Attribute	Description
`model.sigma2_u`	Estimated variance of entity effects (\(\sigma^2_u\))
`model.sigma2_e`	Estimated variance of idiosyncratic errors (\(\sigma^2_\varepsilon\))
`model.theta`	GLS transformation parameter (\(\theta\))
`results.rsquared_within`	Within R-squared
`results.rsquared_between`	Between R-squared
`results.rsquared_overall`	Overall R-squared (primary for RE)
`results.params`	Estimated coefficients (includes intercept)

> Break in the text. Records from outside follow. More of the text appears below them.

/-- Each test instruction is loaded while the port is powered, and changes nothing else out of RESET; in RESET, EXTEST, CLAMP and HIGHZ hold the
package there and decide its balls, and an instruction that holds nothing lets the boot start. IDCODE answers the part's number. -/
def Obligations.TestInstructionsLoad : Prop :=
  ∀ (s : State) (op : Byte) (c : Instr) (bits : BitVec 19), s.dev.pins.mgtVio = true → s.dev.boot.causeRail = false →
    ((c, op) ∈ [(Instr.testLogicReset, (0x01 : Byte)), (.extest, 0x03), (.clamp, 0x04), (.highz, 0x05), (.dbgAccess, 0x10), (.bypass 0xFF, 0xFF)] →
      s.dev.boot.stage ≠ .reset ∨ jtagHolds op = true → Completes c s fun t =>
        t = { s with dev := { s.dev with dbg := { s.dev.dbg with ir := op } } } ∧
        (s.dev.boot.stage = .reset → op = 0x03 ∨ op = 0x04 →
          t.syncOutBall = (if s.dev.dbg.boundary.getLsbD 10 then (if s.dev.dbg.boundary.getLsbD 9 then .high else .low) else .floats)) ∧
        (s.dev.boot.stage = .reset → op = 0x05 → t.syncOutBall = .floats ∧ t.alertBall = .floats)) ∧
    (s.dev.boot.stage = .reset → s.dev.boot.causeOver = false → s.dev.boot.causeBoard = false → s.dev.boot.causeHost = false →
      Completes .testLogicReset s fun t => s.AtRom t ∧ t.dev.dbg.ir = 0x01 ∧ s.KeepsStore t ∧ s.KeepsFabric t) ∧
    (s.dev.boot.stage ≠ .reset → Completes .idcode s fun t =>
      t = { s with dev := { s.dev with dbg := { s.dev.dbg with ir := 0x01, readAnswer := t.dev.dbg.readAnswer } } } ∧
      t.dev.dbg.readAnswer = (if s.part.grade = .ae7_960 then 0x1AE7056B else 0x1AE6456B)) ∧
    (s.dev.boot.stage ≠ .reset → Completes (.samplePreload bits) s fun t =>
      t = { s with free := t.free, dev := { s.dev with dbg := { s.dev.dbg with ir := 0x02, boundary := bits, readAnswer := t.dev.dbg.readAnswer } } } ∧
      t.dev.dbg.readAnswer.getLsbD 9 = s.dev.pins.syncOutHigh ∧ t.dev.dbg.readAnswer.getLsbD 13 = !s.alertLow) ∧
    (namedOpcode op = true → exec (.bypass op) s = .next s)

/-- A debug access that is open reads or writes one register of the physical function, with status 0; with the lock blown every write and every
access of the security block or of a region's window is denied with status 1 and an event, and changes nothing else. -/
def Obligations.DebugAccessesAreGuarded : Prop :=
  ∀ (s : State) (v : Word64), s.dev.pins.mgtVio = true → s.dev.boot.causeRail = false → s.dev.dbg.ir = 0x10 →
    (v.getLsbD 26 = false → v.toNat % 4 = 0 → s.debugOpen (v.toNat % 2 ^ 26) false = true → Completes (.dbgAccessUpdate v) s fun t =>
      t.dev.dbg.access = BitVec.ofNat 64 (v.toNat % 2 ^ 28 + (s.regRead 0 (v.toNat % 2 ^ 26)).toNat * 2 ^ 28) ∧
      t = { s with dev := { s.dev with dbg := { s.dev.dbg with access := t.dev.dbg.access }, clk := { s.dev.clk with latches := t.dev.clk.latches } } }) ∧
    (v.getLsbD 26 = true → v.toNat % 2 ^ 26 = 0x98 → s.fuses.lock = false → s.dev.aux.slateInForce = false → s.pfReach true = true →
      Completes (.dbgAccessUpdate v) s fun t =>
        t.dev.boot.imageLen = v.extractLsb' 28 32 ∧ t.dev.dbg.access.toNat / 2 ^ 60 = 0 ∧ t.mem = s.mem ∧ t.fab = s.fab ∧ s.KeepsStore t) ∧
    (s.fuses.lock = true → (v.getLsbD 26 = true ∨ debugClosed (v.toNat % 2 ^ 26) = true) → Completes (.dbgAccessUpdate v) s fun t =>
      t.dev.dbg.access = BitVec.ofNat 64 (v.toNat % 2 ^ 28 + 2 ^ 60) ∧
      (s.dev.hst.pfEvt.enable = true → s.dev.hst.pfEvt.full = false →
        t.dev.hst.pfEvt = { s.dev.hst.pfEvt with tail := s.dev.hst.pfEvt.tail + 1 }) ∧
      t = { s with hostMem := t.hostMem, dev := { s.dev with dbg := { s.dev.dbg with access := t.dev.dbg.access }, hst := { s.dev.hst with
        pfEvt := t.dev.hst.pfEvt, pfIrq := t.dev.hst.pfIrq } } })
end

Variance components interpretation:

# Proportion of variance due to entity effects
rho = model.sigma2_u / (model.sigma2_u + model.sigma2_e)
print(f"Proportion due to entity effects (rho): {rho:.2%}")

# Theta close to 1 -> RE behaves like FE
# Theta close to 0 -> RE behaves like Pooled OLS
print(f"Theta: {model.theta:.4f}")

Key differences from FE output:

RE estimates include an intercept (FE absorbs it into entity effects)
RE can estimate coefficients on time-invariant variables
RE reports overall R-squared as its primary goodness-of-fit measure

Configuration Options¶

Constructor:

Parameter	Type	Default	Description
`formula`	str	required	R-style formula (e.g., `"y ~ x1 + x2"`)
`data`	DataFrame	required	Panel data in long format
`entity_col`	str	required	Entity identifier column name
`time_col`	str	required	Time identifier column name
`variance_estimator`	str	`"swamy-arora"`	Method for variance components
`weights`	np.ndarray	`None`	Observation weights for WLS

fit() method:

Parameter	Type	Default	Description
`cov_type`	str	`"nonrobust"`	Standard error type (see table below)
`max_lags`	int	auto	Maximum lags for Driscoll-Kraay / Newey-West
`kernel`	str	`"bartlett"`	Kernel for HAC estimators

Standard Errors¶

`cov_type`	Method	When to Use
`"nonrobust"`	Classical GLS	Correctly specified model, no heteroskedasticity
`"robust"` / `"hc1"`	White HC1	Heteroskedasticity
`"hc0"`, `"hc2"`, `"hc3"`	HC variants	Heteroskedasticity with varying corrections
`"clustered"`	Cluster-robust	Within-entity correlation
`"twoway"`	Two-way clustered	Correlation within entities and time periods
`"driscoll_kraay"`	Driscoll-Kraay	Cross-sectional dependence + serial correlation
`"newey_west"`	Newey-West HAC	Serial correlation

Diagnostics¶

After estimating Random Effects, verify the specification:

from panelbox import FixedEffects, RandomEffects
from panelbox.validation import HausmanTest, MundlakTest

# Estimate both models
fe_results = FixedEffects("invest ~ value + capital", data, "firm", "year").fit()
re_results = RandomEffects("invest ~ value + capital", data, "firm", "year").fit()

# 1. Hausman test: FE vs RE
hausman = HausmanTest(fe_results, re_results)
print(f"Hausman statistic: {hausman.statistic:.4f}")
print(f"P-value: {hausman.pvalue:.4f}")
print(f"Recommendation: {hausman.recommendation}")

# 2. Mundlak test: add entity means to RE
mundlak = MundlakTest(re_results)
result = mundlak.run()
print(result.summary())

See the FE vs RE Decision Guide for a comprehensive workflow.

Tutorials¶

Tutorial	Level	Colab
Random Effects and Hausman Test	Beginner
Comparison of All Estimators	Advanced

References¶

Baltagi, B. H. (2021). Econometric Analysis of Panel Data (6^th ed.). Springer. Chapter 2.
Wooldridge, J. M. (2010). Econometric Analysis of Cross Section and Panel Data (2^nd ed.). MIT Press. Chapter 10.
Swamy, P. A. V. B., & Arora, S. S. (1972). "The Exact Finite Sample Properties of the Estimators of Coefficients in the Error Components Regression Models." Econometrica, 40(2), 261--275.
Hausman, J. A. (1978). "Specification Tests in Econometrics." Econometrica, 46(6), 1251--1271.